▶ **EXERCISE AIM**:
Find the line with "(v.extractLsb' (8 * n) 8)" and the line with "def Memory.read (m" in the entries below; output exactly those two lines, every line between them, and no others.

▶ **INPUT MATERIAL**:
■ ■ ■ ■ ■
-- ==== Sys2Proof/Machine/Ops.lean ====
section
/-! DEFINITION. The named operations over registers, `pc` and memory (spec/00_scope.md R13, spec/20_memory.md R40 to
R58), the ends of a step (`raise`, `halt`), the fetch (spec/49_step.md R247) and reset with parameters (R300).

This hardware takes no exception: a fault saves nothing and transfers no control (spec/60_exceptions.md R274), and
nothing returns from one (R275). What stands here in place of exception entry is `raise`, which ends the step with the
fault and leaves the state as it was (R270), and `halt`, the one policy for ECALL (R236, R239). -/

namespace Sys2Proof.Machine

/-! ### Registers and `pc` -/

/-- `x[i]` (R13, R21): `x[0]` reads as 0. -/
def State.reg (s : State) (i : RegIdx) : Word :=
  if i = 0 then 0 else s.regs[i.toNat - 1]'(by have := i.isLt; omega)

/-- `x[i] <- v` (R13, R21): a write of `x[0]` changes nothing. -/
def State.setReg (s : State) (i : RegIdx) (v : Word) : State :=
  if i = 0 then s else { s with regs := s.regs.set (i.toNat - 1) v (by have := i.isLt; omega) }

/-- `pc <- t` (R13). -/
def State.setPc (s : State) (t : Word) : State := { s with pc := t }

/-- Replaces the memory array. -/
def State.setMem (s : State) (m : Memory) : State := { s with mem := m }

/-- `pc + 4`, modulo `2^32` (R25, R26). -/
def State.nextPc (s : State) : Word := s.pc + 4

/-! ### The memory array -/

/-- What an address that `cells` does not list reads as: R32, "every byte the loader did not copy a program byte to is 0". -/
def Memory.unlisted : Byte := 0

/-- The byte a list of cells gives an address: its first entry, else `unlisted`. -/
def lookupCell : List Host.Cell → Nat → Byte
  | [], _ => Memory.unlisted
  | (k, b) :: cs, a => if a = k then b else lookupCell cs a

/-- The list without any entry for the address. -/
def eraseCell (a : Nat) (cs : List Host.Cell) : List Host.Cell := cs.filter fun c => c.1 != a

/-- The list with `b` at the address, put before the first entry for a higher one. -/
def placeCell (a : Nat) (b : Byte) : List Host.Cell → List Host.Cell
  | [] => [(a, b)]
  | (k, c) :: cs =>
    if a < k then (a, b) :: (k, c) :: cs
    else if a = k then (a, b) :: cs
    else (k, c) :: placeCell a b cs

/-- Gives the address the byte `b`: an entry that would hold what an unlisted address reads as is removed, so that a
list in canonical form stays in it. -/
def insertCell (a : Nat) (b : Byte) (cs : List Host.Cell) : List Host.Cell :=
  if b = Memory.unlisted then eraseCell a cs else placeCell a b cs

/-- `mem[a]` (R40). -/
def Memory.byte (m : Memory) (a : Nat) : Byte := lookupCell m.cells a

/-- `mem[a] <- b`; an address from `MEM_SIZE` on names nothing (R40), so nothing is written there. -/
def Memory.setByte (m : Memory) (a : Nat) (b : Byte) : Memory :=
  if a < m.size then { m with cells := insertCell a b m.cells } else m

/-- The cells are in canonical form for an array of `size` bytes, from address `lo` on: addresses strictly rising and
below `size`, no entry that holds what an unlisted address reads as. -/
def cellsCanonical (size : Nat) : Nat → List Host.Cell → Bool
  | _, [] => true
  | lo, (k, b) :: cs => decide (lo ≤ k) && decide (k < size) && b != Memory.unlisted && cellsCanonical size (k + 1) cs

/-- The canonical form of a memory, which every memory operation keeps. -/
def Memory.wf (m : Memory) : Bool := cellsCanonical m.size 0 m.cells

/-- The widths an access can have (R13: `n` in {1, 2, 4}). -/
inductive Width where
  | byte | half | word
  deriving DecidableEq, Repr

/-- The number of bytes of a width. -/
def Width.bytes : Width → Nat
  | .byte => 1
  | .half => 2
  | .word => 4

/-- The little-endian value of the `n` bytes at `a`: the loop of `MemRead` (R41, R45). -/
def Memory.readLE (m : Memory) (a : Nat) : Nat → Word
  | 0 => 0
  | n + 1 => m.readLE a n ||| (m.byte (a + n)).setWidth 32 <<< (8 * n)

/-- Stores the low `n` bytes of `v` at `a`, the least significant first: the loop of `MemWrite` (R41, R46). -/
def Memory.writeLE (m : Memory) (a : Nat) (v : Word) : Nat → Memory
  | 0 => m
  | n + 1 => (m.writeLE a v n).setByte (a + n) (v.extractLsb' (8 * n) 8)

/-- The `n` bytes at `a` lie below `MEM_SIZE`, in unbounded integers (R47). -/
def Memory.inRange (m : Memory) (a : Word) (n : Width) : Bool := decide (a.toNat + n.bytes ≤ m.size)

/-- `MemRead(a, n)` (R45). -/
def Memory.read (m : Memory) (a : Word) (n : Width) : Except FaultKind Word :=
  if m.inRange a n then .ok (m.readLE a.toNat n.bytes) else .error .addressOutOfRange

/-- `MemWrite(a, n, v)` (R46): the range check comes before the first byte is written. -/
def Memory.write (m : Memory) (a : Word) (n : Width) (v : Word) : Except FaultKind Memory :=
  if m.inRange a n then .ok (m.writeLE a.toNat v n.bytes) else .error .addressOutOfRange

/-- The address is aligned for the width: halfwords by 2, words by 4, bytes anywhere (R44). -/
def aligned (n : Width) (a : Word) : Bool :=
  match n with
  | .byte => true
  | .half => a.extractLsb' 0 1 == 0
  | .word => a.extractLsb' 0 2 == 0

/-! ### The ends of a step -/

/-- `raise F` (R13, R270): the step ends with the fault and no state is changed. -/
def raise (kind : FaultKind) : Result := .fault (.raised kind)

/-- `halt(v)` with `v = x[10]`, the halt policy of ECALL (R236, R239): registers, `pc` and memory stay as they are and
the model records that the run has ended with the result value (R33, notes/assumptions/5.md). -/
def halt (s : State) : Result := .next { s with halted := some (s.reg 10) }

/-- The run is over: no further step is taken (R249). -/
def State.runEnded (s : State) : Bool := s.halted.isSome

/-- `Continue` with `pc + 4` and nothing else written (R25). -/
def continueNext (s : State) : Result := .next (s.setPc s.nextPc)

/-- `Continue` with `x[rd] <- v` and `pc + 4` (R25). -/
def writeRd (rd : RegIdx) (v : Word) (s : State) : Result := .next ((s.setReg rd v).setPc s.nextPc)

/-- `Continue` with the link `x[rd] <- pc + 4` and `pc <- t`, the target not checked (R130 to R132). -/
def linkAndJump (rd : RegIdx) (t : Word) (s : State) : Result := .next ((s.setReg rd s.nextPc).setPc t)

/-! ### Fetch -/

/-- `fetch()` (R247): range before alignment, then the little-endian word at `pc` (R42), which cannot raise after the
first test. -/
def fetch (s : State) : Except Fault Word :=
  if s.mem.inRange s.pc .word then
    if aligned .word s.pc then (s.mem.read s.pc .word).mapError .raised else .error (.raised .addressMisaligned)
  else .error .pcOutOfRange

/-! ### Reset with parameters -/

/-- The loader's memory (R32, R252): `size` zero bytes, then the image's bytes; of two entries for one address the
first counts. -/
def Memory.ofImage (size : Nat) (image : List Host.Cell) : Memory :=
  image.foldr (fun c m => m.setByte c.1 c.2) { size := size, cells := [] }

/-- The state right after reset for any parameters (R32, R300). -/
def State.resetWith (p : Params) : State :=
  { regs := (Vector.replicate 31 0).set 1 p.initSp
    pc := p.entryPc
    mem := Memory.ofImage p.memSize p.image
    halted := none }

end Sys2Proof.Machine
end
■ ■ ■ ■ ■
▶ **COMPLETED EXERCISE**:
  | n + 1 => (m.writeLE a v n).setByte (a + n) (v.extractLsb' (8 * n) 8)

/-- The `n` bytes at `a` lie below `MEM_SIZE`, in unbounded integers (R47). -/
def Memory.inRange (m : Memory) (a : Word) (n : Width) : Bool := decide (a.toNat + n.bytes ≤ m.size)

/-- `MemRead(a, n)` (R45). -/
def Memory.read (m : Memory) (a : Word) (n : Width) : Except FaultKind Word :=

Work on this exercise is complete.